Every line from the one containing "s.aHl a == n" to the one containing "may fire. -/" in the records below, both included, must be set down exactly, and no other line.

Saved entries
*** Block opens ***

-- ==== Sys2Proof/Machine/Accounts.lean ====
section
/-!
DEFINITION. Machine/Accounts.lean: the commands of accounts: doorbells, rings, event queues, allowances, notices, and the
account commands but those of migration (09 R324 to R361).
-/
namespace Sys2Proof.Machine

/-! ### The doorbell page (09 R331, R333, R345, R346, R348) -/

/-- A write to the doorbell page of an account, through the BAR of its function: discarded while power fails (12 R459), while an internal
device reset is due (01 R28), and when the account is REMOVED or RESETTING; else it acts. -/
def State.doorbell (s : State) (a : Nat) (act : State → State) : State :=
  if !s.memOn (s.aHl a) (s.aFn a) then s.memUr (s.aHl a) (s.aFn a) true
  else if s.pwr.pwrfail then s.bump PWR_CNT_DB_PWRFAIL.ev
  else if s.stopping then s
  else if s.aSt a = aREMOVED then s.raise kDOORBELL_SIZE (srcOf 0x26 (s.aHl a)) (acctAddr a) 0
  else if s.aSt a = aRESETTING then s.bump ACC_CNT_DB_IGN.ev
  else act s

/-- Whether a ring of an account takes N as its producer index (09 R331). -/
def State.dbOk (s : State) (a r n : Nat) : Bool :=
  let k := 2 ^ s.get (ACC_RING1.log2_size a r)
  s.on (ACC_RING1.enable a r) && decide (subMod m32 n (s.prodOf a r) ≤ k) && decide (subMod m32 n (s.consOf a r) ≤ k)

/-- DOORBELL_WRITE: bits 31:0 are the new producer index. -/
def execDoorbellWrite (a : AcctNo) (r : Fin 64) (v : BitVec 64) (s : State) : Host.Outcome State Fault Refusal :=
  let a := a.val; let r := r.val; let n := bf v.toNat 0 32
  .next (s.doorbell a fun s =>
    if s.dbOk a r n then ((s.set (ACC_RING2.producer a r) n).ringFetch a r).activityUpd
    else (s.set (ACC_PAGE_ERR.db_range a) 1).bump ACC_CNT_DB_IGN.ev)

/-- INLINE_PUSH: the ring and the index it expects are in word 0. -/
def execInlinePush (a : AcctNo) (d : BitVec 512) (s : State) : Host.Outcome State Fault Refusal :=
  let a := a.val; let r := bf d.toNat 16 6; let i := bf d.toNat 32 32
  .next (s.doorbell a fun s =>
    let p := s.prodOf a r
    let ok := s.on (ACC_RING1.enable a r) && s.ringSt a r != rSTOPPED && i == p
      && decide (subMod m32 p (s.consOf a r) < 2 ^ s.get (ACC_RING1.log2_size a r))
    if !ok then (s.set (ACC_PAGE_ERR.inline_discard a) 1).bump ACC_CNT_INLINE_DISCARD.ev
    else
      let s := s.set (ACC_RING2.producer a r) ((p + 1) % m32)
      if s.aSt a ≠ aACTIVE then s
      else (((s.modRing a r fun x => { x with pushed := tput x.pushed p d }).ringFetch a r).badHeads a (.ring (Fin.ofNat 64 r)) 64).activityUpd)

/-- EQ_CONSUMER_DOORBELL: bits 31:0 are the consumer index, bit 32 arms. -/
def execEqConsumerDoorbell (a : AcctNo) (q : Fin 64) (v : BitVec 64) (s : State) : Host.Outcome State Fault Refusal :=
  let a := a.val; let q := q.val; let n := bf v.toNat 0 32
  .next (s.doorbell a fun s =>
    let p := s.get (ACC_EQ2.producer a q); let c := s.get (ACC_EQ2.consumer a q)
    if subMod m32 p c < subMod m32 n c then s.bump ACC_CNT_DB_IGN.ev
    else
      let s := (s.set (ACC_EQ2.consumer a q) n).fullUpd a q
      if !bit v.toNat 32 then s
      else
        let s := s.set (ACC_EQ3.armed a q) 1
        if p ≠ n ∧ s.on (ACC_EQ1.irq_en a q) then s.msix (s.aHl a) (s.aFn a) (s.get (ACC_EQ1.vector a q)) else s)

/-! ### Enabling rings and queues (09 R329, R330, R337, R339, R347) -/

/-- RING_ENABLE: a write of ACC_RING[r].enable = 1. -/
def execRingEnable (a : AcctNo) (r : Fin 64) (s : State) : Host.Outcome State Fault Refusal :=
  let a := a.val; let r := r.val
  .next (if s.aSt a = aREMOVED ∨ s.on (ACC_RING1.enable a r) ∨ (s.ring a r).stopNotice then s
    else if s.get ACC_STAT.rings_free = 0 then s.set (ACC_PAGE_ERR.ring_pool a) 1
    else
      let s := (s.set ACC_STAT.rings_free (s.get ACC_STAT.rings_free - 1)).set (ACC_RING1.enable a r) 1
      (((s.set (ACC_RING3.state a r) rRUNNING).modRing a r fun x => x).ringFetch a r).activityUpd)

/-- RING_DISABLE: a write of ACC_RING[r].enable = 0. -/
def execRingDisable (a : AcctNo) (r : Fin 64) (s : State) : Host.Outcome State Fault Refusal :=
  .next (if s.aSt a.val = aREMOVED then s else (s.ringOff a.val r.val).activityUpd)

/-- EQ_ENABLE: a write of ACC_EQ[q].enable = 1. -/
def execEqEnable (a : AcctNo) (q : Fin 64) (s : State) : Host.Outcome State Fault Refusal :=
  let a := a.val; let q := q.val
  .next (if s.aSt a = aREMOVED ∨ s.eqOn a q then s
    else if s.get ACC_STAT.eqs_free = 0 then s.set (ACC_PAGE_ERR.eq_pool a) 1
    else (s.set ACC_STAT.eqs_free (s.get ACC_STAT.eqs_free - 1)).set (ACC_EQ1.enable a q) 1)

/-- EQ_DISABLE: a write of ACC_EQ[q].enable = 0. -/
def execEqDisable (a : AcctNo) (q : Fin 64) (s : State) : Host.Outcome State Fault Refusal :=
  let a := a.val; let q := q.val
  .next (if s.aSt a = aREMOVED then s
    else if s.get (ACC_EQ3.reserved_events a q) ≠ 0 ∨ (s.get (ACC_NOTIFY.eq a) = q ∧ s.notices.any (·.acct == a)) then
      s.set (ACC_PAGE_ERR.eq_busy a) 1
    else s.eqOff a q)

/-! ### Descriptors (09 R332, R337, R338) -/

/-- The read of a ring's descriptors has been answered. -/
def State.fetchDone (s : State) (a r : Nat) (res : FetchResult) : State :=
  let n := s.aHl a
  match s.tags.find? fun t => t.hl == n && t.why == .desc a r && !t.quarantined with
  | none => s
  | some t =>
    let s := s.freeTag n (.desc a r)
    if t.gen ≠ s.aGen a then s.bump (HBI_CNT_GEN_DISCARD.ev n)
    else
      match res with
      | .failed => (s.ringStop a r 1).activityUpd
      | .ok ds =>
        let k := (s.ring a r).fetching
        let s := s.modRing a r fun x => { x with staged := x.staged ++ ds.take k, fetching := 0 }
        s.after a (.ring (Fin.ofNat 64 r))

/-- DESCRIPTOR_FETCH_COMPLETE. -/
def execDescriptorFetchComplete (a : AcctNo) (r : Fin 64) (res : FetchResult) (s : State) : Host.Outcome State Fault Refusal :=
  .next (s.fetchDone a.val r.val res)

/-- NOP. -/
def execNop (a : AcctNo) (src : Source) (s : State) : Host.Outcome State Fault Refusal :=
  .next (s.withDesc a.val src 0 (fun _ _ => false) fun s _ ev => s.complete ev evNOP_DONE 0 ev.idx 0 0 false)

/-- What a FENCE of a scope waits for: the descriptors consumed before it. -/
def State.fenceWaits (s : State) (a : Nat) (ev : EvtInfo) (all : Bool) : List Nat :=
  let x := s.acct a
  let l := if all then (x.rings.flatMap fun (_, r) => r.live) ++ x.firedLive
    else (s.ring a ev.ring).live
  l.filter (· != ev.num)

/-- FENCE: scope is bit 0 of word 1. -/
def execFence (a : AcctNo) (src : Source) (s : State) : Host.Outcome State Fault Refusal :=
  let a := a.val
  .next (s.withDesc a src 9
    (fun s _ => match s.head a src with | some (_, r, _) => (s.ring a r).fence.isSome | none => false)
    fun s d ev =>
      let all := bit d.toNat 64
      (s.modRing a ev.ring fun x => { x with fence := some (ev, s.fenceWaits a ev all), fenceAll := all }).fenceSweep a 64)

/-! ### Allowances (09 R351 to R355) -/

/-- Whether an account is visited in a round: ACTIVE, or with consumed descriptors that FREEZE or a drain lets run to their ends (09 R351,
R358, R360; DEDUCED: log entry 120). -/
def State.drrCand (s : State) (n a : Nat) : Bool :=
  let x := s.acct a
  s.aHl a == n && (s.aSt a == aACTIVE || (s.aSt a == aFROZEN && x.freezing) || (s.aSt a == aRESETTING && x.drain == 1)) && decide (0 < x.weight) && !s.acctIdle a && (x.maxRate == 0 || decide (0 < x.maxBucket))

/-- A round begins: writes to allowances take effect, and standing orders that a weight of 0 held may fire. -/
def State.drrStart (s : State) (n : Nat) : State :=
  (s.boundOn n).foldl (fun s a =>
    let was := (s.acct a).weight
    let s := s.modAcct a fun x => { x with weight := s.get (ACC_BIND2.weight a), minRate := s.get (ACC_BIND2.min_rate a),
                                           maxRate := s.get (ACC_BIND2.max_rate a) }
    if was = 0 ∧ (s.acct a).weight ≠ 0 then s.fireWhere fun o => o.ev.acct == a else s)
    (s.modHl n fun h => { h with drrRound := none })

*** Block closes ***

# ANSWER TO THIS PROBLEM
  s.aHl a == n && (s.aSt a == aACTIVE || (s.aSt a == aFROZEN && x.freezing) || (s.aSt a == aRESETTING && x.drain == 1)) && decide (0 < x.weight) && !s.acctIdle a && (x.maxRate == 0 || decide (0 < x.maxBucket))

/-- A round begins: writes to allowances take effect, and standing orders that a weight of 0 held may fire. -/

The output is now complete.